About this task: Everything from the first line below through the line with "freq := g.freq.set" is to be transcribed exactly, and nothing past it.

Recorded data:
-- ==== Sys2Proof/Machine/Huffman.lean ====
section
/-! DEFINITION. The Huffman codec: tree builder, code generator, encoder and decoder, and the commands ENCODE and DECODE
(spec/43_huffman.md R165 to R186). -/

namespace Sys2Proof.Machine

/-! ## Tree data -/

/-- `NODE[NN] <- n; NN <- NN + 1` (R165). -/
def Huffman.alloc (g : Huffman) (n : Node) : Huffman := { g with node := g.node.set g.nn n, nn := g.nn + 1 }

/-- `new_leaf`, `new_internal` (R165): INTERNAL on a full arena, never reached (R171; log 27). -/
def newNode (n : Node) : Eng Nat := do
  let g ← look (·.huff)
  check (g.nn != Config.nodeCap) .internal
  updateHuff fun g => g.alloc n
  pure g.nn

/-! ## Encoder -/

/-- The frequency table with the count of `b` one higher (R166). -/
def Huffman.count (g : Huffman) (b : Byte) : Huffman :=
  { g with freq := g.freq.set b.toNat (g.freq.getD b.toNat 0 + 1) }

/-- The loop of `analyze`: bytes to EXHAUSTED, at most `fuel` (log 17); `o` were read before. -/
def analyzeLoop : (fuel : Nat) → (o : Nat) → Eng Nat
  | 0, o => pure o
  | fuel + 1, o => do
    match (← readByte) with
    | none   => pure o
    | some b => do
      updateHuff fun g => g.count b
      analyzeLoop fuel (o + 1)

/-- `analyze(F, size)` (R166). -/
def analyze (f : Handle) (size : Nat) : Eng Nat := do
  updateHuff fun g => { g with freq := List.replicate Config.alphabet 0 }
  sSeek f 0
  inInit f size
  analyzeLoop (size + 1) 0

/-- FREQ[s]. -/
def Huffman.freqAt (g : Huffman) (s : Nat) : Nat := g.freq.getD s 0

/-- Insert a leaf for each of `n` symbols from `s` on that occurs, in ascending order (R168). -/
def insertLeaves : (n : Nat) → (s : Nat) → Eng Unit
  | 0, _ => pure ()
  | n + 1, s => do
    let f ← look fun e => e.huff.freqAt s
    if 0 < f then do insert (← newNode (.leaf (BitVec.ofNat 8 s) f))
    else pure ()
    insertLeaves n (s + 1)

/-- `while HN > 1`: merge the two least nodes (R168); `fuel` is at least HN (log 17). -/
def mergeLoop : (fuel : Nat) → Eng Unit
  | 0 => pure ()
  | fuel + 1 => do
    if 1 < (← look (·.huff.hn)) then do
      let a ← extractMin
      let b ← extractMin
      let g ← look (·.huff)
      insert (← newNode (.inner (g.freqOf a + g.freqOf b) a b))
      mergeLoop fuel
    else pure ()

/-- `build_tree()` (R168). -/
def buildTree : Eng Unit := do
  updateHuff fun g => { g with nn := 0 }
  heapInit
  insertLeaves Config.alphabet 0
  let hn ← look (·.huff.hn)
  if hn = 0 then updateHuff fun g => { g with root := none }
  else do
    mergeLoop hn
    let r ← extractMin
    updateHuff fun g => { g with root := some r }

/-- CODE_LEN[s] <- len; CODE_BITS[s] <- bits. -/
def Huffman.setCode (g : Huffman) (s : Byte) (len : Nat) (bits : BitVec 64) : Huffman :=
  { g with codeLen := g.codeLen.set s.toNat len, codeBits := g.codeBits.set s.toNat bits }

/-- `visit(x, len, bits)` (R170) with `fuel` = 65 − len: at fuel 0 the code is longer than 64 bits, INTERNAL (log 27). -/
def visit : (fuel : Nat) → (x : Nat) → (len : Nat) → (bits : BitVec 64) → Eng Unit
  | 0, _, _, _ => raise .internal
  | fuel + 1, x, len, bits => do
    match (← look fun e => e.huff.nodeAt x) with
    | .leaf s _ => updateHuff fun g => g.setCode s len bits
    | .inner _ l r => do
      visit fuel l (len + 1) bits
      visit fuel r (len + 1) (bits ||| (1#64 <<< len))

/-- `build_codes()` (R170). -/
def buildCodes : Eng Unit := do
  updateHuff fun g => { g with
    codeLen := List.replicate Config.alphabet 0, codeBits := List.replicate Config.alphabet 0 }
  let g ← look (·.huff)
  match g.root with
  | none   => pure ()
  | some x =>
    match g.nodeAt x with
    | .leaf s _    => updateHuff fun g => g.setCode s 1 0
    | .inner _ _ _ => visit (Config.maxCodeLen + 1) x 0 0

/-- `ser(x)` (R173); `fuel` is more than the depth below x (log 17). -/
def serNode : (fuel : Nat) → (x : Nat) → Eng Unit
  | 0, _ => raise .internal
  | fuel + 1, x => do
    match (← look fun e => e.huff.nodeAt x) with
    | .leaf s _ => do
      writeBit true
      writeByte s
    | .inner _ l r => do
      writeBit false
      serNode fuel l
      serNode fuel r

/-- `serialize_tree()` (R173). -/
def serializeTree : Eng Unit := do
  match (← look (·.huff.root)) with
  | none   => pure ()
  | some x => serNode Config.nodeCap x

/-- The code of a symbol as a bit string, first bit first (R45). -/
def Huffman.code (g : Huffman) (b : Byte) : Bits :=
  (List.range (g.codeLen.getD b.toNat 0)).map (g.codeBits.getD b.toNat 0).getLsbD

/-- The loop of `emit_payload` over the `n` bytes still to come (R175). -/
def payloadLoop : (n : Nat) → Eng Unit
  | 0 => pure ()
  | n + 1 => do
    let b ← orRaise .storageError (← readByte)
    let g ← look (·.huff)
    check (g.codeLen.getD b.toNat 0 != 0) .storageError
    writeBits (g.code b)
    payloadLoop n

/-- `emit_payload(F, o)` (R175). -/
def emitPayload (f : Handle) (o : Nat) : Eng Unit := do
  sSeek f 0
  inInit f o
  payloadLoop o

/-- `encode(F, G)` (R176): (original_size, compressed_size). -/
def encodeFile (f g : Handle) (size : Nat) : Eng (Nat × Nat) := do
  let o ← analyze f size
  buildTree
  buildCodes
  outInit g
  serializeTree
  emitPayload f o
  flush
  pure (o, ← look (·.out.total))

/-! ## Decoder -/

/-- `des()` (R179): the index of the node read, `none` where the rule raises BLOCK_CORRUPT. The 512th node is refused, so
the depth stays below `fuel` = 512 (log 17). -/
def desNode : (fuel : Nat) → Eng (Option Nat)
  | 0 => pure none
  | fuel + 1 => do
    match (← readBit) with
    | none   => pure none
    | some b => do
      let x ← look (·.huff.nn)
      if x = Config.nodeCap then pure none
      else do
        updateHuff fun g => { g with nn := g.nn + 1 }
        if b then do
          match (← readByte) with
          | none   => pure none
          | some s => do
            updateHuff fun g => { g with node := g.node.set x (.leaf s 0) }
            pure (some x)
        else do
          match (← desNode fuel) with
          | none   => pure none
          | some l => do
            match (← desNode fuel) with
            | none   => pure none
            | some r => do
              updateHuff fun g => { g with node := g.node.set x (.inner 0 l r) }
              pure (some x)

/-- `deserialize_tree()` (R179): whether the tree was complete. -/
def deserializeTree : Eng Bool := do
  updateHuff fun g => { g with nn := 0 }
  match (← desNode (Config.nodeCap + 1)) with
  | none   => pure false
  | some x => do
    updateHuff fun g => { g with root := some x }
    pure true

/-- The descent of `decode_symbol` from node x (R180); `fuel` is more than the depth below x (log 17). -/
def descend : (fuel : Nat) → (x : Nat) → Eng (Option Byte)
  | 0, _ => pure none
  | fuel + 1, x => do
    match (← look fun e => e.huff.nodeAt x) with
    | .leaf s _ => pure (some s)
    | .inner _ l r => do
      match (← readBit) with
      | none   => pure none
      | some b => descend fuel (if b then r else l)

/-- `decode_symbol()` (R180); `none` where the rule raises BLOCK_CORRUPT. -/
def decodeSymbol : Eng (Option Byte) := do
  let g ← look (·.huff)
  let x := g.root.getD 0
  match g.nodeAt x with
  | .leaf s _ => do
    match (← readBit) with
    | none   => pure none
    | some _ => pure (some s)
  | .inner _ _ _ => descend Config.nodeCap x

/-- How `decode` ends (R181): (symbols written, bits consumed), or BLOCK_CORRUPT after `w` symbols were written. -/
inductive DecodeEnd
  | done (w bits : Nat)
  | corrupt (w : Nat)
  deriving DecidableEq, Repr

/-- The symbol loop of `decode` (R181): `n` symbols to come, `w` written; the number written in the end, and whether all
symbols were there. -/
def symbolLoop : (n : Nat) → (w : Nat) → Eng (Nat × Bool)
  | 0, w => pure (w, true)
  | n + 1, w => do
    match (← decodeSymbol) with
    | none   => pure (w, false)
    | some s => do
      writeByte s
      symbolLoop n (w + 1)

/-- `decode(h, c, o, G)` (R181). The output is flushed after the last symbol, and also before BLOCK_CORRUPT. -/
def decodeBlock (h : Handle) (c o : Nat) (g : Handle) : Eng DecodeEnd := do
  if o = 0 then pure (.done 0 0)
  else do
    inInit h c
    if (← deserializeTree) then do
      outInit g
      let (w, whole) ← symbolLoop o 0
      flush
      if whole then do pure (.done w (← look (·.inp.count.toNat)))
      else pure (.corrupt w)
    else pure (.corrupt 0)

/-! ## Host commands -/

/-- ENCODE's body (R185). -/
def bodyEncode (s : State) : Eng Report := do
  let (p0, p1) ← orRaise .badArgs (twoFiles s)
  (← openRead .f p0).must .fileOpenFailed
  let size ← sSize (← reg .f)
  check (decide (size ≤ Config.maxOrig)) .tooLarge
  (← openCreate .g p1).must .fileOpenFailed
  let (o, c) ← encodeFile (← reg .f) (← reg .g) size
  pure (success (BitVec.ofNat 32 c) (BitVec.ofNat 32 o))

/-- ENCODE (R185). -/
def execEncode (s : State) : Host.Outcome State Fault Refusal := runCommand (twoFilesNaming s) s (bodyEncode s)

/-- DECODE's body (R186). -/
def bodyDecode (s : State) : Eng Report := do
  let (p0, p1) ← orRaise .badArgs (twoFiles s)
  (← openRead .f p0).must .fileOpenFailed
  (← openCreate .g p1).must .fileOpenFailed
  let f ← reg .f
  let c ← sSize f
  sSeek f 0
  match (← decodeBlock f c s.decSize.toNat (← reg .g)) with
  | .done w bits => pure (success (BitVec.ofNat 32 w) (BitVec.ofNat 32 ((bits + 7) / 8)))
  | .corrupt w   => raiseWith .blockCorrupt (BitVec.ofNat 32 w) 0

/-- DECODE (R186). -/
def execDecode (s : State) : Host.Outcome State Fault Refusal := runCommand (twoFilesNaming s) s (bodyDecode s)

end Sys2Proof.Machine
end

Solution:
-- ==== Sys2Proof/Machine/Huffman.lean ====
section
/-! DEFINITION. The Huffman codec: tree builder, code generator, encoder and decoder, and the commands ENCODE and DECODE
(spec/43_huffman.md R165 to R186). -/

namespace Sys2Proof.Machine

/-! ## Tree data -/

/-- `NODE[NN] <- n; NN <- NN + 1` (R165). -/
def Huffman.alloc (g : Huffman) (n : Node) : Huffman := { g with node := g.node.set g.nn n, nn := g.nn + 1 }

/-- `new_leaf`, `new_internal` (R165): INTERNAL on a full arena, never reached (R171; log 27). -/
def newNode (n : Node) : Eng Nat := do
  let g ← look (·.huff)
  check (g.nn != Config.nodeCap) .internal
  updateHuff fun g => g.alloc n
  pure g.nn

/-! ## Encoder -/

/-- The frequency table with the count of `b` one higher (R166). -/
def Huffman.count (g : Huffman) (b : Byte) : Huffman :=
  { g with freq := g.freq.set b.toNat (g.freq.getD b.toNat 0 + 1) }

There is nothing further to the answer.